CHAPTER XIII EPICTETUS ON PROVIDENCE

It was now almost the third hour and I was on the point of rolling up the volume, when a fellow-student suddenly entered to borrow some writing materials. Thrusting the book in my garment I supplied him with what he needed, and we hastened together to the lecture-room.

We conversed, about trivial subjects, but my mind was not in them. It was with Isaiah. I could not help marvelling that a native of so small and weak a country should take so wide and imperial a view of the movements of the nations. In a Roman, I could have understood it better; or in a Greek of the days of Alexander. But that a Jew—whose people was as it were the shuttlecock between the great empires surrounding it—that a Jewish prophet should think such thoughts filled me with astonishment. Then I wondered what Epictetus would say on the administration of the world if he ever dealt with it fully. “He,” I said, “was a Phrygian and a slave. Is it possible that he, too, like Isaiah, could speak in this imperial fashion?” Arriving somewhat late, we found the room almost filled; but my seat was vacant, and I was glad to find Glaucus next to me, in the place vacated by Arrian’s departure.

Epictetus was just beginning his first sentence. I will give it as Glaucus took it down, exactly: “Be not surprised if other animals, all except ourselves, have ready at hand the things needful for their bodily wants provided for them, not only food and drink but also bedding, and no need of sandals or blankets or clothes—while we have need of all these additional things.” He proceeded to say that the beasts were our servants, and[118] that it would be extremely inconvenient for us if we had “to clothe, shoe, and feed sheep and asses! As if,” said he, “a colonel had to shoe and clothe his regiment before they could do the service required of them! And yet men complain, instead of being thankful!” Any single created thing, he said, would suffice to demonstrate Providence to a grateful mind. Then he instanced the production of milk from grass and of cheese from milk. Thence he passed from the “works” of Nature to “by-works,” such as the beard, distinguishing man from woman. This (I think) was one of his customary digressions against the fashion of smooth-skinned effeminacy: “How much more beautiful than the comb of cocks! How much more noble than the mane of lions! Therefore it was our duty to preserve God’s appointed tokens of manhood: it was our duty not to give them up, not to confuse (so far as lay in us) the classes, male and female, distinguished by Him.”

“Are these,” he continued, “the only works of Providence in our behalf? What praise can be proportionate to our benefits? Had we understanding, we should be ever hymning the graces He has bestowed on us. Whether digging, or ploughing, or eating, ought we not to sing the appropriate hymn to God, saying ‘Great is God, because He hath given us tools wherewith to till the ground,’ ‘Great is God, who hath given us hands, and the power of swallowing, and a stomach, and a faculty of growing in stature painlessly and insensibly, and of breathing even when we sleep’? Hymns and praises such as these we ought to sing on each occasion. But the greatest and most divine hymn of all should be sung in thanks for that power”—he meant the Logos—“which intelligently recognises all these blessings, and which duly and methodically employs them. But you are silent. What then? Since you, like the common herd, are blind to God’s glory, it was but fit that there should be some one herald, though it be but one, to fill the place left empty by your default, and to chant the hymn that goes up to God in behalf of all. What else am I fit to do, a halting old man like me, except to sing the praises of God?”
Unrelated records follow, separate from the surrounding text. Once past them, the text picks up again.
-- ==== Sys2Proof/Laws/State.lean ====
section
/-! SUPPORT. What each update of the state leaves as it was, field by field, and what the accessors read after it. -/

namespace Sys2Proof.Machine

variable (s : State)

/-! ### State.withPending -/

@[simp] theorem State.withPending_frame (l : List Instr) : (s.withPending l).frame = s.frame := rfl
@[simp] theorem State.withPending_mem (l : List Instr) : (s.withPending l).mem = s.mem := rfl
@[simp] theorem State.withPending_poison (l : List Instr) : (s.withPending l).poison = s.poison := rfl
@[simp] theorem State.withPending_latent (l : List Instr) : (s.withPending l).latent = s.latent := rfl
@[simp] theorem State.withPending_stackBad (l : List Instr) : (s.withPending l).stackBad = s.stackBad := rfl
@[simp] theorem State.withPending_remapped (l : List Instr) : (s.withPending l).remapped = s.remapped := rfl
@[simp] theorem State.withPending_corrected (l : List Instr) : (s.withPending l).corrected = s.corrected := rfl
@[simp] theorem State.withPending_scrubPos (l : List Instr) : (s.withPending l).scrubPos = s.scrubPos := rfl
@[simp] theorem State.withPending_clusters (l : List Instr) : (s.withPending l).clusters = s.clusters := rfl
@[simp] theorem State.withPending_scales (l : List Instr) : (s.withPending l).scales = s.scales := rfl
@[simp] theorem State.withPending_acc (l : List Instr) : (s.withPending l).acc = s.acc := rfl
@[simp] theorem State.withPending_accLost (l : List Instr) : (s.withPending l).accLost = s.accLost := rfl
@[simp] theorem State.withPending_tiles (l : List Instr) : (s.withPending l).tiles = s.tiles := rfl
@[simp] theorem State.withPending_accHolds (l : List Instr) : (s.withPending l).accHolds = s.accHolds := rfl
@[simp] theorem State.withPending_gens (l : List Instr) : (s.withPending l).gens = s.gens := rfl
@[simp] theorem State.withPending_epoch (l : List Instr) : (s.withPending l).epoch = s.epoch := rfl
@[simp] theorem State.withPending_engines (l : List Instr) : (s.withPending l).engines = s.engines := rfl
@[simp] theorem State.withPending_combs (l : List Instr) : (s.withPending l).combs = s.combs := rfl
@[simp] theorem State.withPending_sectors (l : List Instr) : (s.withPending l).sectors = s.sectors := rfl
@[simp] theorem State.withPending_mapped (l : List Instr) : (s.withPending l).mapped = s.mapped := rfl
@[simp] theorem State.withPending_failing (l : List Instr) : (s.withPending l).failing = s.failing := rfl
@[simp] theorem State.withPending_jobs (l : List Instr) : (s.withPending l).jobs = s.jobs := rfl
@[simp] theorem State.withPending_nextJob (l : List Instr) : (s.withPending l).nextJob = s.nextJob := rfl
@[simp] theorem State.withPending_admitted (l : List Instr) : (s.withPending l).admitted = s.admitted := rfl
@[simp] theorem State.withPending_rejected (l : List Instr) : (s.withPending l).rejected = s.rejected := rfl
@[simp] theorem State.withPending_sqs (l : List Instr) : (s.withPending l).sqs = s.sqs := rfl
@[simp] theorem State.withPending_cqs (l : List Instr) : (s.withPending l).cqs = s.cqs := rfl
@[simp] theorem State.withPending_rrNext (l : List Instr) : (s.withPending l).rrNext = s.rrNext := rfl
@[simp] theorem State.withPending_counters (l : List Instr) : (s.withPending l).counters = s.counters := rfl
@[simp] theorem State.withPending_posted (l : List Instr) : (s.withPending l).posted = s.posted := rfl
@[simp] theorem State.withPending_sessions (l : List Instr) : (s.withPending l).sessions = s.sessions := rfl
@[simp] theorem State.withPending_windows (l : List Instr) : (s.withPending l).windows = s.windows := rfl
@[simp] theorem State.withPending_copies (l : List Instr) : (s.withPending l).copies = s.copies := rfl
@[simp] theorem State.withPending_refresh (l : List Instr) : (s.withPending l).refresh = s.refresh := rfl
@[simp] theorem State.withPending_reads (l : List Instr) : (s.withPending l).reads = s.reads := rfl
@[simp] theorem State.withPending_nextRead (l : List Instr) : (s.withPending l).nextRead = s.nextRead := rfl
@[simp] theorem State.withPending_ha (l : List Instr) : (s.withPending l).ha = s.ha := rfl
@[simp] theorem State.withPending_nextTag (l : List Instr) : (s.withPending l).nextTag = s.nextTag := rfl
@[simp] theorem State.withPending_far (l : List Instr) : (s.withPending l).far = s.far := rfl
@[simp] theorem State.withPending_nextFar (l : List Instr) : (s.withPending l).nextFar = s.nextFar := rfl
@[simp] theorem State.withPending_farFree (l : List Instr) : (s.withPending l).farFree = s.farFree := rfl
@[simp] theorem State.withPending_threads (l : List Instr) : (s.withPending l).threads = s.threads := rfl
@[simp] theorem State.withPending_kernels (l : List Instr) : (s.withPending l).kernels = s.kernels := rfl
@[simp] theorem State.withPending_locals (l : List Instr) : (s.withPending l).locals = s.locals := rfl
@[simp] theorem State.withPending_slews (l : List Instr) : (s.withPending l).slews = s.slews := rfl
@[simp] theorem State.withPending_oscCycles (l : List Instr) : (s.withPending l).oscCycles = s.oscCycles := rfl
@[simp] theorem State.withPending_carries (l : List Instr) : (s.withPending l).carries = s.carries := rfl
@[simp] theorem State.withPending_accBad (l : List Instr) : (s.withPending l).accBad = s.accBad := rfl
@[simp] theorem State.withPending_accRuns (l : List Instr) : (s.withPending l).accRuns = s.accRuns := rfl
@[simp] theorem State.withPending_shown (l : List Instr) : (s.withPending l).shown = s.shown := rfl
@[simp] theorem State.withPending_centres (l : List Instr) : (s.withPending l).centres = s.centres := rfl
@[simp] theorem State.withPending_tones (l : List Instr) : (s.withPending l).tones = s.tones := rfl
@[simp] theorem State.withPending_detect (l : List Instr) : (s.withPending l).detect = s.detect := rfl
@[simp] theorem State.withPending_monitors (l : List Instr) : (s.withPending l).monitors = s.monitors := rfl
@[simp] theorem State.withPending_link (l : List Instr) : (s.withPending l).link = s.link := rfl
@[simp] theorem State.withPending_fw (l : List Instr) : (s.withPending l).fw = s.fw := rfl
@[simp] theorem State.withPending_cal (l : List Instr) : (s.withPending l).cal = s.cal := rfl
@[simp] theorem State.withPending_power (l : List Instr) : (s.withPending l).power = s.power := rfl
@[simp] theorem State.withPending_cfg (l : List Instr) : (s.withPending l).cfg = s.cfg := rfl
@[simp] theorem State.withPending_side (l : List Instr) : (s.withPending l).side = s.side := rfl
@[simp] theorem State.withPending_log (l : List Instr) : (s.withPending l).log = s.log := rfl
@[simp] theorem State.withPending_out (l : List Instr) : (s.withPending l).out = s.out := rfl
@[simp] theorem State.withPending_free (l : List Instr) : (s.withPending l).free = s.free := rfl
And so he drew toward the conclusion of the first part of[119] his lecture. Were he a nightingale or a swan, he said, he would do as a nightingale or a swan—that is to say, utter mere sounds, songs without words, songs void of reasonable thoughts, without Logos—“But as it is, I am endowed with Logos. Accordingly I must sing hymns to God. This is my special work. This I do. Never will I abandon this post of duty, as long as it is given to me. And I invite and urge you also to the same task of song.” From this he proceeded to speak of “the things of the Logos,” or “the logical things,” as being “necessary”; and he spoke of the Logos as that which “articulates”—by which he meant, distinguishes the joints and connexions of all other things—and also as being that which accomplishes all other things. He appeared to mean that this Logos was reason; and he assumed that it is “impossible that anything should be better than reason.” But he refused to enter into the question, If the Logos within us goes wrong, what shall set it right? His language at this point was very obscure. The impression left upon me was that Logos, with him, meant two different things and that he did not distinguish them. When he sang hymns to God in accord with the Logos, I thought he must intend to include something more than reason; but when he passed on to say that “the things of the Logos” (or “the logical things”) are necessary, he seemed to mean “reason” alone.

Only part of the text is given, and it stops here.